The calendar says it’s April. Spring? What Spring??
Hope it’s much sunnier where you are as it’s quite wet and gloomy here. In fact, looking at the 10-days forecast is quite depressing, full of rain/snow mix with temps barely making it out of 50 degrees! 😦
In any case, I didn’t make it to the theaters this weekend. As you know, I’d never go see Evil Dead 2 even if someone paid me! So here are what I saw this weekend:
The Secret of Kells (2009)
For some reason this Irish-French-Belgian animated feature eluded me, even though it was one of the Best Animated Feature nominees in 2010. It definitely deserves such kudos!
Set in the eighth century, this film is a fictionalized account of the creation of the Book of Kells, the illustrated manuscript of the four Gospels. The story follows 12-year-old Brendan (voice of Evan McGuire) as he battles Vikings and confronts an ancient serpent god on a mission to locate a legendary crystal and complete the mythical Book of Kells.

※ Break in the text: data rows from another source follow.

-- ==== Sys2Proof/Machine/Setup.lean ====
section
/-! DEFINITION. Set-up traffic (R9 to R20, R128): register writes and reads with their side effects, strobes and clears, over BAR0, BAR2, the
Hoop and SETUP_WRITE. Every row of a write goes through `Dev.writeReg`. -/

namespace Sys2Proof.Machine

/-! ### Strobes and clears -/

/-- Whether an offset lies in a range. -/
def inRange (lo hi off : Nat) : Bool := decide (lo ≤ off) && decide (off < hi)

/-- The accepted bits of W1C and WO fields that a write carries as 1. A sticky bit that its condition sets on this tick ends the tick
set (R19). -/
def Dev.oneBits (s : Dev) (off : Nat) (w mask : Word) : Word :=
  (regFields off).foldl (fun m f =>
    match f.acc, s.fieldRefused off w f (fieldOf (w &&& mask) f.hi f.lo) with
    | .w1c, none => m ||| (maskW f.hi f.lo &&& w &&& mask &&& ~~~ s.setNow off)
    | .wo, none => m ||| (maskW f.hi f.lo &&& w &&& mask)
    | _, _ => m) 0

/-- One action where a bit of a strobe word is set. -/
def strobe (b : Word) (i : Nat) (f : Dev → Dev) (s : Dev) : Dev := if b.toNat.testBit i then f s else s

/-- HOOP_CMD (R328, R329, R341): the slice fields take effect at once; ENUM acts on the root; RSW_GO waits for the press. DESIGN CHOICE (log
entry 61): several strobes of one write act in the order of their bits. -/
def Dev.hoopCmd (s : Dev) (b : Word) : Dev :=
  let own := inRange 0x7000 0x7800
  let s := strobe b 0 (fun s => (s.commitWhere own).applyCommit own) s
  let s := strobe b 1 (fun s => if s.isRoot then s.enumRequest else s) s
  strobe b 2 (fun s => s.modHoop (fun h => { h with rswGo := true })) s

/-- OZH_CMD (R385, R396, R400, R401). DESIGN CHOICE (log entry 61): several strobes of one write act in the order of their bits. -/
def Dev.ozhCmd (s : Dev) (b : Word) : Dev :=
  strobe b 4 Dev.statClr (strobe b 3 Dev.ozhRekey (strobe b 2 Dev.ozhLeave (strobe b 1 Dev.ozhJoin (strobe b 0 Dev.ozhCommit s))))

/-- What the bits written as 1 to the W1C and WO fields of a register do, after the write's fields are stored (DESIGN CHOICE, log entry
61). -/
def Dev.strobes (s : Dev) (off : Nat) (b : Word) : Dev :=
  if b = 0 then s
  else if inRange 0x3200 0x3280 off then s.mtxFltClear false ((off - 0x3200) / 4) b
  else if inRange 0x3280 0x3300 off then s.mtxFltClear true ((off - 0x3280) / 4) b
  else match off with
    | 0x808 => s.restartCmd
    | 0x2004 => s.commitWhere (inRange 0x2000 0x3000)
    | 0x2010 => s.strFltClear false (b.setWidth 16)
    | 0x2014 => s.strFltClear true (b.setWidth 16)
    | 0x2018 => s.strPhClear false (b.setWidth 16)
    | 0x201C => s.strPhClear true (b.setWidth 16)
    | 0x3004 => s.commitWhere (inRange 0x3000 0x3800)
    | 0x3804 => strobe b 8 (fun s => s.commitWhere (inRange 0x3800 0x4000)) (s.clrArm (b.setWidth 8))
    | 0x4004 => s.commitWhere (inRange 0x4000 0x5000)
    | 0x5004 =>
      forEach (upTo 8) (fun s n => strobe b (8 + n) (fun s => s.flushRx n) (strobe b n (fun s => s.flushTx n) s)) s
    | 0x6004 => (s.carLatchClear (fieldOf b 13 8)).clearFlags off (b &&& ~~~ maskW 13 8)
    | 0x6804 => s.adcStart (fieldOf b 7 0)
    | 0x7004 => s.hoopCmd b
    | 0x8004 => s.ozhCmd b
    | 0xA008 => s.fltDevClear (b.setWidth 2)
    | _ => s.clearFlags off b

A rare spiritually-tinged animated feature that’s rich in Celtic mythology and folklore. It’s so beautifully-crafted and instantly involving that within seconds I was whisked away into Brendan’s world. I love the flat look of the hand-drawn animation, somehow it adds to its ethereal quality. After having seen the more slick animated features with all the bells and whistles, it’s actually refreshing to see the simplicity of this feature, it’s just mesmerizing and beautiful to behold. Some of the drawings are as intricate as churches’ stained glass windows, which is appropriate given the subject matter.
Brendan lives a sheltered life, forbidden by his uncle, Abbot Cellach (voiced by Brendan Gleeson) to go outside the gateway. But when he secretly sneaks into the forest to look for gall nuts to make ink, that’s when his adventure begins. There he meets Aisling (pronounced like Ashley), a fairy of sort who’s able to take many forms. She’s ever so cute and bewitching, and their friendship is sweet and lovely. The story at times descend into surreal, even abstract form, and though I don’t always understand the details of what’s happening, I still enjoyed the ride. The Celtic music has a transcendental quality about it, especially the Aisling song “You must go where I cannot…” composed by Bruno Coulais.
There are some tense and perhaps even terrifying moments that might scare off the very young ones though, the black and red color schemes during the attack scenes conveys the darkness of the moment. I love that this film is not just beautiful to look at but it also speaks about an inspiring message of devotion, bravery, sacrifice and forgiveness. If you’re in the mood for a charming animated feature hat carries a deeper meaning than what’s typically offered in this genre, definitely give this one a shot. It’s available on Netflix Streaming too!
4.5 out of 5 reels
Since Sunday was Russell Crowe’s birthday, I thought it was time for another Gladiator re-watch.
I’m still as enamored by this film as I did the first time I saw it over a decade ago. I’ve written all kinds of posts on this, including this essay on how this film launched thousands of imitation (part of the Movies that made going to the movies suck blog-a-thon). But even with countless Gladiator wanna-be out there, there is still nothing quite like the story of the wronged Roman General Maximus.
There are sooo many memorable scenes in this film, and certainly the one where Maximus revealed his identity to Commodus rates high up there. It stands as one of those scenes I could watch over and over again. But upon my nth re-watch, this scene after Maximus survived a particularly gruesome game with the tigers that’s been *arranged* specifically by Commodus is down-right heart-wrenching.
Time for honoring yourself will soon be at an end… your Highness.
Crowe’s expression as he uttered the line, his voice almost crumbling as he used every bit of willpower from ripping Commodus apart… it moved me to tears every time.
Well, what did you see this weekend? Anything good?